-- ==== Sys2Proof/Tests/Slice0.lean ====
section
/-! SUPPORT. The model's own tests. The expected results are those of spec/95_test_vectors.md, whose name
(V-A1, S2, ...) stands in each comment, or are worked out by hand from the rule named there. The
theorems `witness_<Name>` show, for `Obligations.<Name>`, a state and operands that meet its hypotheses,
one for each clause and at the ends of the ranges. -/

namespace Sys2Proof.Tests

open Sys2Proof Sys2Proof.Machine

/-! ## Helpers -/

/-- The state after reset with a program, some registers preset. -/
def preset (image : List Word) (regs : List (Reg × Word)) : State :=
  regs.foldl (fun s p => s.setReg p.1 p.2) (State.launch image [] .always)

/-- The same with block 1 live, of two Words 0 and 7, and index 2 free. -/
def heaped (image : List Word) (regs : List (Reg × Word)) : State :=
  { preset image regs with
    heap := [(0, Block.ofWords image), (1, { size := 2, cells := [(1, 7)] })]
    freeList := [2]
    nextIndex := 3 }

/-- What is read in the state an outcome goes on to. -/
def seen {α : Type} (o : Host.Outcome State Fault Refusal) (f : State → α) : Option α :=
  match o with
  | .next t => some (f t)
  | .fault _ => none
  | .refused _ => none

/-- Status, cause code and `pc`. -/
def engine (s : State) : BitVec 1 × BitVec 4 × Word := (statusBit s.status, causeCode s.cause, s.pc)

/-! ## Well-formedness refuses -/

/-- Operation codes 13, 14 and 15 are no Standard instruction (R50, R56). -/
theorem test_fields_wf_refuses :
    Fields.wf (.std 13 0 0 0) = false ∧ Fields.wf (.std 14 1 2 3) = false ∧
    Fields.wf (.std 15 7 7 7) = false ∧ Fields.wf (.std 12 0 0 0) = true := by decide

/-- An image of 2^32 Words is one too long (R132). -/
theorem test_image_wf_refuses : ¬ Image.wf (List.replicate (2 ^ 32) 0#32) := by
  simp only [Image.wf, List.length_replicate, Config.maxBlockWords]; decide

/-! ## Decoding: words written out from 30_encoding.md -/

/-- op 0000, unused 19 bits, A 110, B 100, C 001 (V-E12). -/
theorem test_decode_cmov :
    decode 0b0000_0000000000000000000_110_100_001#32 = .ok (.cmov 6 4 1) := by decide
/-- `0x10000153` (S2). -/
theorem test_decode_aidx :
    decode 0b0001_0000000000000000000_101_010_011#32 = .ok (.aidx 5 2 3) := by decide
/-- `0x2000009C` (S2). -/
theorem test_decode_amend :
    decode 0b0010_0000000000000000000_010_011_100#32 = .ok (.amend 2 3 4) := by decide
/-- V-E1, and V-E3 with the ignored bits set. -/
theorem test_decode_add :
    decode 0b0011_0000000000000000000_011_010_001#32 = .ok (.add 3 2 1) ∧
    decode 0b0011_1111111111111111111_011_010_001#32 = .ok (.add 3 2 1) := by decide
theorem test_decode_mul :
    decode 0b0100_0000000000000000000_001_010_011#32 = .ok (.mul 1 2 3) := by decide
theorem test_decode_div :
    decode 0b0101_0000000000000000000_001_010_011#32 = .ok (.div 1 2 3) := by decide
/-- `0x600000C0` (P1). -/
theorem test_decode_nand :
    decode 0b0110_0000000000000000000_011_000_000#32 = .ok (.nand 3 0 0) := by decide
/-- V-E4: every ignored bit and field set. -/
theorem test_decode_halt :
    decode 0b0111_0000000000000000000_000_000_000#32 = .ok .halt ∧
    decode 0b0111_1111111111111111111_111_111_111#32 = .ok .halt := by decide
/-- V-E11, with field A set, and its canonical word. -/
theorem test_decode_alloc :
    decode 0b1000_0000000000000000000_111_010_001#32 = .ok (.alloc 2 1) ∧
    decode 0b1000_0000000000000000000_000_010_001#32 = .ok (.alloc 2 1) := by decide
/-- `0x90000002` (V-H4). -/
theorem test_decode_aband :
    decode 0b1001_0000000000000000000_000_000_010#32 = .ok (.aband 2) := by decide
/-- `0xA0000005` (S2). -/
theorem test_decode_out :
    decode 0b1010_0000000000000000000_000_000_101#32 = .ok (.out 5) := by decide
/-- `0xB0000001` (V-I5). -/
theorem test_decode_in :
    decode 0b1011_0000000000000000000_000_000_001#32 = .ok (.inp 1) := by decide
/-- V-E10. -/
theorem test_decode_loadp :
    decode 0b1100_0000000000000000000_000_010_000#32 = .ok (.loadp 2 0) := by decide
/-- V-E6 and V-E5: op 1101, R, 25 bits of immediate. -/
theorem test_decode_orth :
    decode 0b1101_101_1001000110100010101100111#32 = .ok (.orth 5 0x1234567#25) ∧
    decode 0b1101_111_1111111111111111111111111#32 = .ok (.orth 7 0x1FFFFFF#25) := by decide
/-- V-E8, V-E9. -/
theorem test_decode_illegal :
    decode 0b1110_0000000000000000000_000_000_000#32 = .error (.unknownOpcode 14) ∧
    decode 0b1111_1111111111111111111_111_111_111#32 = .error (.unknownOpcode 15) := by decide

/-- The canonical words of 95_test_vectors.md sections 2.1 and 2.2. -/
theorem test_encode :
    encode (.add 3 2 1) = 0x300000D1#32 ∧ encode (.orth 0 72) = 0xD0000048#32 ∧
    encode (.loadp 2 0) = 0xC0000010#32 ∧ encode (.alloc 2 1) = 0x80000011#32 ∧
    encode .halt = 0x70000000#32 ∧ encode (.cmov 1 2 3) = 0x00000053#32 := by decide

theorem test_decodeTableWord :
    decodeTableWord 32 0xB0000001 = some (.inp 1) ∧ decodeTableWord 32 0xE0000000 = none ∧
    decodeTableWord 8 0xFFFFFFFF53 = some (.cmov 1 2 3) := by decide

/-- The host's placed word is what the first step after reset runs: `orth r0, 72`. -/
theorem test_withFetchWord :
    seen (step (State.reset.withFetchWord 32 0xD0000048)) (fun t => (t.reg 0, engine t))
      = some (72, 0, 0, 1) := by decide

/-- R61: unused fields are not written. -/
theorem test_asmText :
    asmText (.loadp 0 6) = "loadp r0, r6" ∧ asmText (.inp 1) = "in r1" ∧
    asmText (.orth 0 72) = "orth r0, 72" := by decide

/-! ## One step of each instruction -/

/-- V-A26, V-A27. -/
theorem test_cmov :
    seen (step (preset [0x00000053] [(1, 0xAAAA), (2, 0x64), (3, 7)])) (·.reg 1) = some 0x64 ∧
    seen (step (preset [0x00000053] [(1, 0xAAAA), (2, 0x64)])) (·.reg 1) = some 0xAAAA := by decide
/-- V-A28, V-A31. -/
theorem test_cmov_whole_word :
    seen (step (preset [0x00000053] [(2, 0x64), (3, 0x80000000)])) (·.reg 1) = some 0x64 ∧
    seen (step (preset [0x000000D3] [(2, 100), (3, 7)])) (·.reg 3) = some 100 := by decide
/-- V-A1, V-A6. -/
theorem test_add :
    seen (step (preset [0x30000053] [(2, 0xFFFFFFFF), (3, 1)])) (·.reg 1) = some 0 ∧
    seen (step (preset [0x30000053] [(2, 0xF0F0F0F0), (3, 0xFF00FF00)])) (·.reg 1) = some 0xEFF1EFF0 := by
  decide
/-- V-A29: source and destination are one register. -/
theorem test_add_alias :
    seen (step (preset [0x30000049] [(1, 0x80000001)])) (·.reg 1) = some 2 := by decide
/-- V-A11, V-A12. -/
theorem test_mul :
    seen (step (preset [0x40000053] [(2, 0x12345678), (3, 0x9ABCDEF0)])) (·.reg 1) = some 0x242D2080 ∧
    seen (step (preset [0x40000053] [(2, 0x80000000), (3, 0xFFFFFFFF)])) (·.reg 1) = some 0x80000000 := by
  decide
/-- V-A14, V-A15, V-A30. -/
theorem test_div :
    seen (step (preset [0x50000053] [(2, 0xFFFFFFFF), (3, 2)])) (·.reg 1) = some 0x7FFFFFFF ∧
    seen (step (preset [0x50000053] [(2, 0x80000000), (3, 0xFFFFFFFF)])) (·.reg 1) = some 0 ∧
    seen (step (preset [0x500000D3] [(2, 100), (3, 7)])) (·.reg 3) = some 14 := by decide
/-- V-A16, V-A17. -/
theorem test_div_zero :
    seen (step (preset [0x50000053] [(1, 0xAAAA), (2, 5)])) (fun t => (t.reg 1, engine t))
      = some (0xAAAA, 1, 6, 1) ∧
    seen (step (preset [0x50000053] [])) engine = some (1, 6, 1) := by decide
/-- V-A23, V-A24. -/
theorem test_nand :
    seen (step (preset [0x60000053] [(2, 0xF0F0F0F0), (3, 0xFF00FF00)])) (·.reg 1) = some 0x0FFF0FFF ∧
    seen (step (preset [0x60000053] [(2, 0x12345678), (3, 0x9ABCDEF0)])) (·.reg 1) = some 0xEDCBA98F := by
  decide
/-- V-A34. -/
theorem test_orth :
    seen (step (preset [0xDFFFFFFF] [(7, 0xFFFFFFFF)])) (·.reg 7) = some 0x01FFFFFF := by decide

/-- V-H6 and V-H5 at the offsets 1 and 2 of a block of two Words. -/
theorem test_aidx :
    seen (step (heaped [0x10000153] [(2, 1), (3, 1)])) (·.reg 5) = some 7 ∧
    seen (step (heaped [0x10000153] [(2, 1), (3, 2)])) (fun t => (t.reg 5, engine t))
      = some (0, 1, 4, 1) := by decide
/-- V-H4 (a free index), and the order of the two tests (95_test_vectors.md 2.6, priority). -/
theorem test_aidx_not_live :
    seen (step (heaped [0x10000153] [(2, 2)])) engine = some (1, 3, 1) ∧
    seen (step (heaped [0x10000153] [(2, 5), (3, 0xFFFFFFFF)])) engine = some (1, 3, 1) := by decide
/-- V-H14's Word with no block 1, V-H14 itself, and a store of 0, after which the cell is not listed. -/
theorem test_amend :
    seen (step (preset [0x20000049, 0] [(1, 1)])) engine = some (1, 3, 1) ∧
    seen (step (heaped [0x20000049] [(1, 1)])) (fun t => (t.peek 1 0, t.peek 1 1)) = some (some 0, some 1) ∧
    seen (step (heaped [0x2000009C] [(2, 1), (3, 1)])) (fun t => (t.peek 1 1, t.heap.map (·.2.cells.length)))
      = some (some 0, [1, 0]) := by decide
/-- V-H7: a store to the program. -/
theorem test_amend_program :
    seen (step (preset [0x20000001] [(1, 9)])) (·.peek 0 0) = some (some 9) := by decide
/-- V-H1 (size and index in one register) and P3 (the index freed last). -/
theorem test_alloc :
    seen (step (preset [0x80000009] [(1, 3)])) (fun t => (t.reg 1, t.size 1, t.peek 1 2, t.nextIndex))
      = some (1, 3, some 0, 2) ∧
    seen (step (heaped [0x80000011] [(1, 4)])) (fun t => (t.reg 2, t.freeList, t.nextIndex))
      = some (2, [], 3) := by decide
/-- V-H2 (a block of size 0), and the row of cause 9. -/
theorem test_alloc_edges :
    seen (step (preset [0x80000010] [])) (fun t => (t.live 1, t.size 1)) = some (true, 0) ∧
    seen (step (State.launch [0x80000008] [] .never)) (fun t => (t.reg 1, t.nextIndex, engine t))
      = some (0, 1, 1, 9, 1) := by decide
/-- P3, offsets 3 and 4: the top of the Free List is its end. -/
theorem test_aband :
    seen (step (heaped [0x90000002] [(2, 1)])) (fun t => (t.live 1, t.freeList, engine t))
      = some (false, [2, 1], 0, 0, 1) := by decide
/-- V-H10, V-H9, V-H11. -/
theorem test_aband_invalid :
    seen (step (heaped [0x90000000] [])) engine = some (1, 5, 1) ∧
    seen (step (heaped [0x90000001] [(1, 2)])) engine = some (1, 5, 1) ∧
    seen (step (heaped [0x90000001] [(1, 7)])) engine = some (1, 5, 1) := by decide

/-- V-C1. -/
theorem test_halt : seen (step (preset [0x70000000] [])) engine = some (1, 0, 1) := by decide
/-- S4, offset 5, and V-C4's first step. -/
theorem test_loadp :
    seen (step (heaped [0xC0000010, 5, 6] [(2, 1)])) (fun t => (t.pc, t.size 0, t.peek 0 0, t.peek 0 1))
      = some (0, 2, some 0, some 7) ∧
    seen (step (preset [0xC0000001] [(1, 100)])) engine = some (0, 0, 100) := by decide
/-- V-C5. -/
theorem test_loadp_not_live :
    seen (step (heaped [0xC0000010] [(2, 2)])) (fun t => (t.size 0, engine t)) = some (1, 1, 3, 1) := by
  decide
/-- V-I1, V-I3. -/
theorem test_out :
    seen (step (preset [0xA0000000] [(0, 255)])) (·.out) = some [255] ∧
    seen (step (preset [0xA0000000] [(0, 256)])) (fun t => (t.out, engine t)) = some ([], 1, 7, 1) := by decide
/-- V-I6, V-I8. -/
theorem test_in :
    seen (step (State.launch [0xB0000001] [.byte 0xFF, .eos] .always)) (fun t => (t.reg 1, t.inPos, t.eof))
      = some (0xFF, 1, false) ∧
    seen (step (State.launch [0xB0000001] [.eos] .always)) (fun t => (t.reg 1, t.inPos, t.eof))
      = some (0xFFFFFFFF, 1, true) := by decide
/-- V-I9, V-I7's third Input. -/
theorem test_in_waits_or_repeats :
    seen (step (State.launch [0xB0000001] [] .always)) id = some (State.launch [0xB0000001] [] .always) ∧
    seen (step { State.launch [0xB0000001] [.eos] .always with inPos := 1, eof := true })
      (fun t => (t.reg 1, t.inPos)) = some (0xFFFFFFFF, 1) := by decide

/-- V-E8, V-C3, and the priority of `pc` over the operation code (R119). -/
theorem test_loop_conditions :
    seen (step (preset [0xE0000000] [])) engine = some (1, 2, 1) ∧
    seen (step State.reset) engine = some (1, 8, 0) ∧
    seen (step { preset [0xF0000000] [] with pc := 1 }) engine = some (1, 8, 1) := by decide

/-- Image bytes of S1, and eleven of them. -/
theorem test_loader :
    (Loader.image [0xD0, 0, 0, 0x48, 0xA0, 0, 0, 0, 0x70, 0, 0, 0]).toOption
      = some [0xD0000048, 0xA0000000, 0x70000000] ∧
    (Loader.image [0xD0, 0, 0, 0x48, 0xA0, 0, 0, 0, 0x70, 0, 0]).toOption = none := by decide

/-! ## Witnesses: what meets the hypotheses of each statement -/

/-- The hypotheses of the statements about a step that executes `i`. -/
abbrev Executes (s : State) (w : Word) (i : Instr) : Prop :=
  s.status = .running ∧ s.memRead 0 s.pc.toNat = .ok w ∧ decode w = .ok i ∧
  ((∃ c, i = .inp c) → s.eof = true ∨ s.inPos < s.input.length)

/-- A canonical Word and one that is not. -/
theorem witness_EncodeOfDecodeIsCanonicalWord :
    (decode 0x300000D1#32 = .ok (.add 3 2 1) ∧ canonical 0x300000D1#32 = true) ∧
    (decode 0x7FFFFFFF#32 = .ok .halt ∧ canonical 0x7FFFFFFF#32 = false) := by decide

theorem witness_StandardLayoutFields :
    (0x00000000#32).extractLsb' 28 4 ≠ 13#4 ∧ (0xFFFFFFFF#32).extractLsb' 28 4 ≠ 13#4 ∧
    (0xC0000010#32).extractLsb' 28 4 ≠ 13#4 ∧ (0xE0000000#32).extractLsb' 28 4 ≠ 13#4 := by decide

theorem witness_OrthographyLayoutFields :
    (0xD0000000#32).extractLsb' 28 4 = 13#4 ∧ (0xDFFFFFFF#32).extractLsb' 28 4 = 13#4 := by decide

/-- Each of the sixteen clauses, with all other bits clear and with all of them set. -/
theorem witness_OpcodeMapByMaskAndMatch :
    ∀ k : Fin 16,
      BitVec.ofNat 32 (k.val * 2 ^ 28) &&& 0xF0000000#32 = BitVec.ofNat 32 (k.val * 2 ^ 28) ∧
      BitVec.ofNat 32 (k.val * 2 ^ 28 + (2 ^ 28 - 1)) &&& 0xF0000000#32 = BitVec.ofNat 32 (k.val * 2 ^ 28) := by
  decide

/-- One pair of Words for each clause. -/
theorem witness_IgnoredBitsHaveNoEffect :
    ((0x300000D1#32).extractLsb' 28 4 = (0x3FFFFED1#32).extractLsb' 28 4 ∧
      (0x300000D1#32).extractLsb' 28 4 ≠ 13#4 ∧
      (0x300000D1#32).extractLsb' 0 9 = (0x3FFFFED1#32).extractLsb' 0 9) ∧
    ((0x70000000#32).extractLsb' 28 4 = (0x7FFFFFFF#32).extractLsb' 28 4 ∧
      (0x70000000#32).extractLsb' 28 4 = 7#4) ∧
    ((0x80000011#32).extractLsb' 28 4 = (0x800001D1#32).extractLsb' 28 4 ∧
      (0x80000011#32).extractLsb' 28 4 = 8#4 ∧
      (0x80000011#32).extractLsb' 0 6 = (0x800001D1#32).extractLsb' 0 6) ∧
    ((0xC0000010#32).extractLsb' 28 4 = 12#4 ∧
      (0xC0000010#32).extractLsb' 0 6 = (0xCFFFFFD0#32).extractLsb' 0 6) ∧
    ((0x90000002#32).extractLsb' 28 4 = 9#4 ∧ (0xA0000002#32).extractLsb' 28 4 = 10#4 ∧
      (0xB0000002#32).extractLsb' 28 4 = 11#4 ∧
      (0x90000002#32).extractLsb' 0 3 = (0x9FFFFFFA#32).extractLsb' 0 3) := by decide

######

Please give an exact copy of the lines above, beginning with the line containing "seen (step (preset [0x00000053] [(2, 0x64), (3, 0x80000000)]))" and running through the line containing "seen (step (preset [0x30000053] [(2, 0xFFFFFFFF), (3, 1)]))", and of no other lines.

* EXERCISE RESPONSE:
    seen (step (preset [0x00000053] [(2, 0x64), (3, 0x80000000)])) (·.reg 1) = some 0x64 ∧
    seen (step (preset [0x000000D3] [(2, 100), (3, 7)])) (·.reg 3) = some 100 := by decide
/-- V-A1, V-A6. -/
theorem test_add :
    seen (step (preset [0x30000053] [(2, 0xFFFFFFFF), (3, 1)])) (·.reg 1) = some 0 ∧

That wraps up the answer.